- Your instructions: Please restate exactly what appears in the records below from the first line to the line where "register map -/" is, that line included.

Stored items from a collection

╭──

-- ==== Sys2Proof/Laws/HostPort.lean ====
section
/-!
SUPPORT. The register map at each of its ranges (10_state.md R41), the host's loads, and a step by the move it makes.
-/

namespace Sys2Proof.Machine

/-! ### The register map -/

theorem regAt_fixed (p : Params) {a : Nat} (h : a < 0x100) : regAt p a = fixedRegAt a := by
  unfold regAt; rw [if_pos h]

theorem regAt_lane (p : Params) (j : Fin 64) : regAt p (0x100 + j.val) = some (.LANE j) := by
  have hj := j.isLt
  unfold regAt
  rw [if_neg (by omega), dif_pos (by omega)]
  simp

theorem regAt_page (p : Params) {i : Nat} (h : i < p.maxPageWords) : regAt p (0x10000 + i) = some (.PAGE i) := by
  unfold regAt
  rw [if_neg (by omega), dif_neg (by omega), if_pos (by omega)]
  simp

theorem regAt_cbuf (p : Params) (hp : p.Legal) {i : Nat} (h : i < p.maxCbufWords) :
    regAt p (0x20000 + i) = some (.CBUF i) := by
  have := hp.pageHigh
  unfold regAt
  rw [if_neg (by omega), dif_neg (by omega), if_neg (by omega), if_pos (by omega)]
  simp

/-- All that a cell's place in the map says of its index: it is inside the capacity. -/
theorem regAt_page_lt {p : Params} {a i : Nat} (h : regAt p a = some (.PAGE i)) :
    a = 0x10000 + i ∧ i < p.maxPageWords := by
  unfold regAt at h
  split_ifs at h with h1 h2 h3 h4
  · unfold fixedRegAt at h; split at h <;> simp at h
  · simp at h
  · simp only [Option.some.injEq, Reg.PAGE.injEq] at h; omega
  · simp at h

theorem regAt_cbuf_lt {p : Params} {a i : Nat} (h : regAt p a = some (.CBUF i)) :
    a = 0x20000 + i ∧ i < p.maxCbufWords := by
  unfold regAt at h
  split_ifs at h with h1 h2 h3 h4
  · unfold fixedRegAt at h; split at h <;> simp at h
  · simp at h
  · simp at h
  · simp only [Option.some.injEq, Reg.CBUF.injEq] at h; omega

/-- A register found at an index is the one the map puts there. -/
theorem regAt_index {p : Params} {a : Nat} {r : Reg} (h : regAt p a = some r) : regIndex r = a := by
  unfold regAt at h
  split_ifs at h with h1 h2 h3 h4
  · unfold fixedRegAt at h
    split at h <;> cases h <;> rfl
  all_goals cases h; simp only [regIndex]; omega

/-- An index the map does not list has no register. -/
theorem regAt_unlisted {p : Params} (hp : p.Legal) {a : Nat} (h : Unlisted p a) : regAt p a = none := by
  have h1 := hp.pageHigh
  have h2 := hp.cbufHigh
  unfold Unlisted at h
  unfold regAt
  split_ifs with h3 h4 h5 h6 <;> try omega
  · unfold fixedRegAt
    split <;> first | omega | rfl
  · rfl

/-- The host beside the block is no part of what it reads. -/
theorem hostReadOn_setHost (p : Params) (s : State) (v : HostSide) (b : Nat) :
    hostReadOn p (s.setHost v) b = hostReadOn p s b := by
  unfold hostReadOn
  split
  · rfl
  · rename_i r _; cases r <;> rfl

/-- A write to one register leaves what every other one reads. -/
theorem regRead_regWrite_ne (s : State) (v : Nat) {r r' : Reg} (h : r ≠ r') :
    regRead (regWrite s v r) r' = regRead s r' := by
  cases r <;> cases r' <;> simp [regRead, regWrite, pageCell, cbufCell, memGet_memSet] at h ⊢
  all_goals first
    | (rw [if_neg (fun hh => h hh.symm)])
    | (rw [Vector.getElem_set_ne]; intro hh; exact h (Fin.ext hh))

/-! ### Host programs -/

/-- A load is one write per value, to consecutive indices (30_encoding.md R90). -/
theorem asmLoad_eq_mapIdx (base : Nat) (vs : List Nat) :
    asmLoad base vs = vs.mapIdx fun i v => HostAction.wr (base + i) v := by
  induction vs generalizing base with
  | nil => rfl
  | cons v vs ih => simp [asmLoad, ih, List.mapIdx_cons, Nat.add_assoc, Nat.add_comm 1]

/-! ### Canonical form -/

/-- A host write keeps both buffers in canonical form. -/
theorem regWrite_wf {s : State} (v : Nat) (r : Reg) (hp : Mem.wf s.page) (hc : Mem.wf s.cbuf) :
    Mem.wf (regWrite s v r).page ∧ Mem.wf (regWrite s v r).cbuf := by
  cases r with
  | PAGE i => exact ⟨memSet_wf i _ hp, hc⟩
  | CBUF i => exact ⟨hp, memSet_wf i _ hc⟩
  | _ => exact ⟨hp, hc⟩

/-- Reset leaves both buffers in canonical form. -/
theorem applyReset_wf (s : State) : Mem.wf (applyReset s).page ∧ Mem.wf (applyReset s).cbuf :=
  ⟨List.Pairwise.nil, List.Pairwise.nil⟩

theorem reset_wf : Mem.wf State.reset.page ∧ Mem.wf State.reset.cbuf := ⟨List.Pairwise.nil, List.Pairwise.nil⟩

/-! ### A step -/

/-- An idle engine makes the host's next move (45_system.md R213), on every build. -/
theorem hostStepWith_of_pending {p : Params} {run : Instr → State → Result} {s : State} {a : HostAction}
    {rest : List HostAction} (hs : isIdle s = true) (hp : s.host.pending = a :: rest) :
    hostStepWith p run s = hostMoveWith p run a (dropAction s) := by
  simp only [hostStepWith, hp, if_pos hs]

theorem step_of_pending {s : State} {a : HostAction} {rest : List HostAction} (hs : isIdle s = true)
    (hp : s.host.pending = a :: rest) : step s = hostMoveWith build exec a (dropAction s) :=
  hostStepWith_of_pending hs hp

/-- A word that decodes is executed as its command. -/
theorem runWordWith_of_decode (run : Instr → State → Result) {c : BitVec 32} {i : Instr} (h : decode c = .ok i)
    (s : State) : runWordWith run c s = run i s := by
  simp only [runWordWith, h]

/-- All a step can do: nothing, a command word, a register access, a reset, or stop because a command runs. -/
theorem hostStepWith_cases (p : Params) (run : Instr → State → Result) (s : State) :
    (s.host.pending = [] ∧ hostStepWith p run s = .next s) ∨
    (isIdle s = false ∧ hostStepWith p run s = .refused .hostAccessDuringCommand) ∨
    (isIdle s = true ∧
      ((∃ c i, decode c = .ok i ∧ hostStepWith p run s = run i (dropAction s)) ∨
        hostStepWith p run s = raiseError .badCommand (dropAction s) ∨
        (∃ a v, hostStepWith p run s = .next (hostWriteOn p (dropAction s) a v)) ∨
        (∃ a, hostStepWith p run s = .next (hostRead p a (dropAction s))) ∨
        hostStepWith p run s = .next (applyReset (dropAction s)))) := by
  cases hp : s.host.pending with
  | nil => exact .inl ⟨rfl, by simp only [hostStepWith, hp]⟩
  | cons a rest =>
    refine .inr ?_
    cases hi : isIdle s with
    | false => exact .inl ⟨rfl, by simp [hostStepWith, hp, hi]⟩
    | true =>
      refine .inr ⟨rfl, ?_⟩
      rw [hostStepWith_of_pending hi hp]
      match a with
      | .wr 0 v =>
        cases hd : decode (BitVec.ofNat 32 v) with
        | ok i => exact .inl ⟨_, i, hd, runWordWith_of_decode run hd _⟩
        | error e => exact .inr (.inl (by simp only [hostMoveWith, runWordWith, hd]))
      | .wr (x + 1) v => exact .inr (.inr (.inl ⟨x + 1, v, rfl⟩))
      | .rd x => exact .inr (.inr (.inr (.inl ⟨x, rfl⟩)))
      | .rst => exact .inr (.inr (.inr (.inr rfl)))

theorem dropAction_pushAction (a : HostAction) (s : State) : dropAction (pushAction a s) = s := rfl

theorem isIdle_makeIdle (s : State) : isIdle (makeIdle s) = true := rfl

theorem isIdle_iff (s : State) : isIdle s = true ↔ s.status.busy = false ∧ s.macroRun = none := by
  simp [isIdle]

/-- A table word placed for the next step is run by it. -/
theorem step_withFetchWord (s : State) (nbits w : Nat) :
    step (s.withFetchWord nbits w) = runCommandWord (BitVec.ofNat 32 (w % 2 ^ nbits)) (makeIdle s) :=
  step_of_pending (s := s.withFetchWord nbits w) (rest := (makeIdle s).host.pending) rfl rfl

end Sys2Proof.Machine
end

╰──

- Task result:
-- ==== Sys2Proof/Laws/HostPort.lean ====
section
/-!
SUPPORT. The register map at each of its ranges (10_state.md R41), the host's loads, and a step by the move it makes.
-/

namespace Sys2Proof.Machine

/-! ### The register map -/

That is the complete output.